***** Working data

-- ==== Sys2Proof/Laws/Reading.lean ====
section
/-! SUPPORT. The wait for a start bit (R6). -/

namespace Sys2Proof.Machine

/-- Recessive bits are counted, up to 10, and no start bit is found among them. -/
theorem awaitStart_recessive (more : List Level) (idle run : Nat) (h : run ≤ 10) :
    awaitStart run (List.replicate idle true ++ more) = awaitStart (min 10 (run + idle)) more := by
  induction idle generalizing run with
  | zero => simp [Nat.min_eq_right h]
  | succ k ih =>
    simp only [List.replicate_succ, List.cons_append, awaitStart, Config.idleBits]
    rw [ih _ (Nat.min_le_left _ _)]
    congr 1
    omega

/-- On an idle line the first dominant bit is the start bit. -/
theorem frameLevels_of_idle (more : List Level) (idle run : Nat) (h : 10 ≤ run + idle) (hr : run ≤ 10) :
    frameLevels [] run (List.replicate idle true ++ false :: more) = false :: more := by
  have : min 10 (run + idle) = 10 := Nat.min_eq_left h
  simp [frameLevels, awaitStart_recessive _ _ _ hr, this, awaitStart, Config.idleBits]

end Sys2Proof.Machine
end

**********

◆ **Activity**
How many lines of the entries hold the word "List"? Respond with the number alone.

◆ **Result**
5